# [Exercise directions]
Whenever the string "copyWaits" turns up in a line below, that line should be copied.
────────────────────────────────────────
-- ==== Sys2Proof/Machine/HostMem.lean ====
section
/-!
DEFINITION. Memory that belongs to no job, written at once (R369), and host commands whose transfers cross ports to other modules (R333).
-/

namespace Sys2Proof.Machine

/-- Writes bytes of a granule at its home at once: part of an uncorrectable granule is not written, and an HBM block is merged
(R234, R262). -/
def State.putAt (s : State) (c : Chan) (k : Nat) (mask : BitVec 32) (v : Granule) : State :=
  let r := if mask = 0xFFFFFFFF#32 then (s, some v) else
    let w := s.forWrite c k
    (w.1, w.2.map fun old => gMerge old v mask)
  match r.2 with
  | none => r.1
  | some new => ((r.1.storeAt c none k new).onChan c fun h => h.dropLine ⟨s.addrOf c, keyOff k⟩).mergeBlock c k

/-- Writes memory that belongs to no job, at once (R369). -/
def State.putNow (s : State) (c : Chan) (k : Nat) (mask : BitVec 32) (v : Granule) : State := (s.settle c k).putAt c k mask v

/-- Whether a host command still waits: for records on other modules, or for host data at its homes. -/
def State.copyWaits (s : State) (h : Hdr) : Bool :=
  (s.mc.remote.any fun x => x.hdr == h) || s.mc.jobs.any fun e => e.2.copies.any fun k => k.hdr == h

/-- A host command that waits for nothing completes with the bytes it wrote. -/
def State.hostDone (s : State) (h : Hdr) (bytes : Nat) : State :=
  if s.copyWaits h || !s.isRunning h then s else s.complete h stSuccess bytes

/-- The channel of the well that a command came through. -/
def State.wellChan (s : State) (h : Hdr) : Chan :=
  match h.ring with
  | .well ctx loc => match (s.mc.ctxs.look ctx).bind (·.wells.look loc) with | some (c, _) => c | none => 0
  | .admin _ => 0

/-- Sends flits of a host command to a home on another module, in class HOST, and notes the port that the transfer crosses; without
a route the command ends (R273, R320, R333). -/
def State.hostSend (s : State) (h : Hdr) (rset : BitVec 2) (dest : ChanAddr) (fs : List OutFlit) (bytes : Nat) : State :=
  let c := s.wellChan h
  match routePort ((s.chan c).route rset dest) with
  | some port =>
    (s.each fs fun t f => (t.sendTo c none rset dest f).raise c (egress port) .host reqHost none 1).onMc fun m => { m with
      remote := m.remote ++ [⟨h, c, port, dest, fs.length, bytes⟩] }
  | none => s.endCmd h stLinkLost

/-- The bursts of this module's HBM that a host command reads or writes, in class HOST (R272, R273). -/
def State.hostBursts (s : State) (ks : List (ChanAddr × Nat)) : State :=
  s.each (List.finRange 8) fun t c => t.raiseBursts c .host reqHost none ((ks.filter fun e => e.1 == s.addrOf c).map Prod.snd)

/-- One acknowledgement less to wait for, in the oldest transfer toward a home that waits for any. -/
def takeAck (c : Chan) (dest : ChanAddr) : List HostXfer → List HostXfer × Option HostXfer
  | [] => ([], none)
  | x :: xs =>
    if x.chan = c ∧ x.dest = dest then
      (if x.left ≤ 1 then xs else { x with left := x.left - 1 } :: xs, some x)
    else (x :: (takeAck c dest xs).1, (takeAck c dest xs).2)

/-- A home has acknowledged a write of a host command; the command completes with the last one. -/
def State.hostAck (s : State) (c : Chan) (dest : ChanAddr) : State :=
  let (rest, hit) := takeAck c dest s.mc.remote
  let s1 := s.onMc fun m => { m with remote := rest }
  match hit with
  | some x => s1.hostDone x.hdr x.bytes
  | none => s1

end Sys2Proof.Machine
end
────────────────────────────────────────
# [Written reply]
def State.copyWaits (s : State) (h : Hdr) : Bool :=
  if s.copyWaits h || !s.isRunning h then s else s.complete h stSuccess bytes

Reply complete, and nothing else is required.